A global view of the extratropical tropopause transition layer from Atmospheric Chemistry Experiment Fourier Transform Spectrometer O3, H2O, and CO

Hegglin, M. I. ORCID: https://orcid.org/0000-0003-2820-9044, Boone, C.D., Manney, G.L. and Walker, K.A. (2009) A global view of the extratropical tropopause transition layer from Atmospheric Chemistry Experiment Fourier Transform Spectrometer O3, H2O, and CO. Journal of Geophysical Research - Atmospheres, 114. D00B11. ISSN 0148-0227 doi: 10.1029/2008JD009984

Abstract/Summary

The global behavior of the extratropical tropopause transition layer (ExTL) is investigated using O3, H2O, and CO measurements from the Atmospheric Chemistry Experiment Fourier Transform Spectrometer (ACE-FTS) on Canada’s SCISAT-1 satellite obtained between February 2004 and May 2007. The ExTL depth is derived using H2O-O3 and CO-O3 correlations.
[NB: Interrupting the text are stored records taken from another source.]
-- ==== Sys2Proof/Machine/Flags.lean ====
section
/-! DEFINITION. The three flags `new_data`, `rx_lost`, `active` (spec/10_state.md R13, R20, R22, R30), the saturating
counter `resync_count` (R19), and what each error condition does to them (spec/60_exceptions.md R140). -/

namespace Sys2Proof.Machine

open Sys2Proof

/-- `min(c + 1, 255)` on the 8-bit counter (R19, R58, R88). -/
def saturatingSucc (c : Byte) : Byte := BitVec.ofNat 8 (min (c.toNat + 1) 255)

/-- `new_data <- v` (R13). -/
def Decoder.setNewData (d : Decoder) (v : Bool) : Decoder := { d with newData := v }

/-- `rx_lost <- v` (R22). -/
def Slave.setRxLost (sl : Slave) (v : Bool) : Slave := { sl with rxLost := v }

/-- `active <- v` (R20). -/
def Slave.setActive (sl : Slave) (v : Bool) : Slave := { sl with active := v }

/-- Taking an error condition: the state change each one is (R140 to R144). No control is transferred and nothing is
saved (R140, R149): a configuration error and an underflow leave no trace, an overflow sets `rx_lost`, a clock timeout
restarts the byte and counts. -/
def Slave.raise (sl : Slave) (c : Condition) : Slave :=
  match c with
  | .configurationError => sl
  | .overflow => sl.setRxLost true
  | .clockTimeout => { sl with dataIndex := 0, resyncCount := saturatingSucc sl.resyncCount }
  | .underflow => sl

end Sys2Proof.Machine
end

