-- ==== Sys2Proof/Machine/DecoderOps.lean ====
section
/-! DEFINITION. The host operations of the packet decoder (spec/42_packet_decoder.md R120 to R135). -/

namespace Sys2Proof.Machine

open Sys2Proof

/-- `updateLsb b` (R120). -/
def execUpdateLsb (b : Byte) (s : State) : Answer := (s.withDecoder (s.decoder.writeByte 0 b)).done

/-- `updateMb b` (R121). -/
def execUpdateMb (b : Byte) (s : State) : Answer := (s.withDecoder (s.decoder.writeByte 1 b)).done

/-- `updateMsb b` (R122). -/
def execUpdateMsb (b : Byte) (s : State) : Answer := (s.withDecoder (s.decoder.writeByte 2 b)).done

/-- `updateByte b, index` (R123): an index of 3 or more changes nothing. -/
def execUpdateByte (b : Byte) (index : Nat) (s : State) : Answer :=
  (s.withDecoder (s.decoder.writeByte index b)).done

/-- `updateDataBytes msb, mb, lsb` (R124): all three bytes and the dirty flag, in one step. -/
def execUpdateDataBytes (msb mb lsb : Byte) (s : State) : Answer :=
  (s.withDecoder
    ((((s.decoder.writeByte 2 msb).writeByte 1 mb).writeByte 0 lsb).setNewData true)).done

/-- `refresh` (R125): the slots swap roles and the dirty flag is cleared, unconditionally. -/
def execRefresh (s : State) : Answer :=
  (s.withDecoder ({ s.decoder with wsel := s.decoder.wsel.other }.setNewData false)).done

/-- `getRawMeasurement` (R126). -/
def execGetRawMeasurement (s : State) : Answer :=
  s.answer (.number (packetMeasurement s.decoder.published).toNat)

/-- `getMeasurement` (R127). -/
def execGetMeasurement (s : State) : Answer := s.answer (.rational (packetValue s.decoder.published))

/-- `getUnit` (R128). -/
def execGetUnit (s : State) : Answer := s.answer (.unit (packetUnit s.decoder.published))

/-- `getSign` (R129). -/
def execGetSign (s : State) : Answer := s.answer (.sign (packetSign s.decoder.published))

/-- `getUnitString` (R130). -/
def execGetUnitString (s : State) : Answer := s.answer (.text (packetUnit s.decoder.published).text)

/-- `getSignString` (R131). -/
def execGetSignString (s : State) : Answer := s.answer (.text (packetSign s.decoder.published).text)

/-- `setNewData` (R132). -/
def execSetNewData (s : State) : Answer := (s.withDecoder (s.decoder.setNewData true)).done

/-- `clearNewData` (R133). -/
def execClearNewData (s : State) : Answer := (s.withDecoder (s.decoder.setNewData false)).done

/-- `isNewData` (R134). -/
def execIsNewData (s : State) : Answer := s.answer (.boolean s.decoder.newData)

/-- `getPacketLength`: the constant 3 (R135). -/
def execGetPacketLength (s : State) : Answer := s.answer (.number 3)

end Sys2Proof.Machine
end

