-- ==== Sys2Proof/Machine/SlaveOps.lean ====
section
/-! DEFINITION. The host operations of the SPI slave (spec/41_spi_slave_host_ops.md R100 to R110). -/

namespace Sys2Proof.Machine

open Sys2Proof

/-- `begin` (R100): nothing when already active; silent when the contract fails; else a fresh session. -/
def execBegin (s : State) : Answer :=
  if s.slave.active then s.done
  else if activationOk s.params then
    (s.withSlave (Slave.releaseDout s.params
      { s.slave.setActive true with
        dataIndex := 0, rxShift := 0x00#8, txShift := 0x00#8, lastEdgeMs := s.env.nowMs })).done
  else .next ((s.withSlave (s.slave.raise .configurationError)).emit none [.configurationError])

/-- `end` (R101): both handlers detached, the line released, in every state. -/
def execEnd (s : State) : Answer := (s.withSlave (Slave.releaseDout s.params (s.slave.setActive false))).done

/-- `rxBytesAvailable` (R102). -/
def execRxBytesAvailable (s : State) : Answer := s.answer (.number s.slave.rx.count)

/-- `rxBytesRemaining` (R103). -/
def execRxBytesRemaining (s : State) : Answer :=
  s.answer (.number (s.params.rxCap.entries - s.slave.rx.count))

/-- `rxHasData` (R104). -/
def execRxHasData (s : State) : Answer := s.answer (.boolean (decide (0 < s.slave.rx.count)))

/-- `rxHasLostData` (R105): the flag is read and cleared. -/
def execRxHasLostData (s : State) : Answer :=
  (s.withSlave (s.slave.setRxLost false)).answer (.boolean s.slave.rxLost)

/-- The conditions of an access to the oldest received byte: underflow on an empty ring (R106, R144). -/
def underflowOf (r : ByteRing) : List Condition := if r.count = 0 then [.underflow] else []

/-- `read` (R106): `RingPop(RX)`. -/
def execRead (s : State) : Answer :=
  let popped := s.slave.rx.pop s.params.rxCap
  .next ((s.withSlave { s.slave with rx := popped.2 }).emit (some (.byte popped.1)) (underflowOf s.slave.rx))

/-- `peek` (R107): `RingPeek(RX)`. -/
def execPeek (s : State) : Answer :=
  .next (s.emit (some (.byte (s.slave.rx.peek s.params.rxCap))) (underflowOf s.slave.rx))

/-- `write b` (R108): `RingPush(TX, b)`; a full ring silently loses its oldest byte. -/
def execWrite (b : Byte) (s : State) : Answer :=
  (s.withSlave { s.slave with tx := s.slave.tx.push s.params.txCap b }).done

/-- `txIsFull` (R109). -/
def execTxIsFull (s : State) : Answer := s.answer (.boolean (s.slave.tx.isFull s.params.txCap))

/-- `getResyncCount` (R110). -/
def execGetResyncCount (s : State) : Answer := s.answer (.number s.slave.resyncCount.toNat)

end Sys2Proof.Machine
end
The ExTL top derived from H2O-O3 shows an increase from roughly 1–1.5 km above the thermal tropopause in the subtropics to 3–4 km (2.5–3.5 km) in the north (south) polar region, implying somewhat weaker tropospherestratosphere- transport in the Southern Hemisphere. The ExTL bottom extends ~1 km below the thermal tropopause, indicating a persistent stratospheric influence on the troposphere at all latitudes. The ExTL top derived from the CO-O3 correlation is lower, at 2 km or ~345 K (1.5 km or ~335 K) in the Northern (Southern) Hemisphere. Its annual mean coincides with the relative temperature maximum just above the thermal tropopause. The vertical CO gradient maximizes at the thermal tropopause, indicating a local minimum in mixing within the tropopause region. The seasonal changes in and the scales of the vertical H2O gradients show a similar pattern as the static stability structure of the tropopause inversion layer (TIL), which provides observational support for the hypothesis that H2O plays a radiative role in forcing and maintaining the structure of the TIL.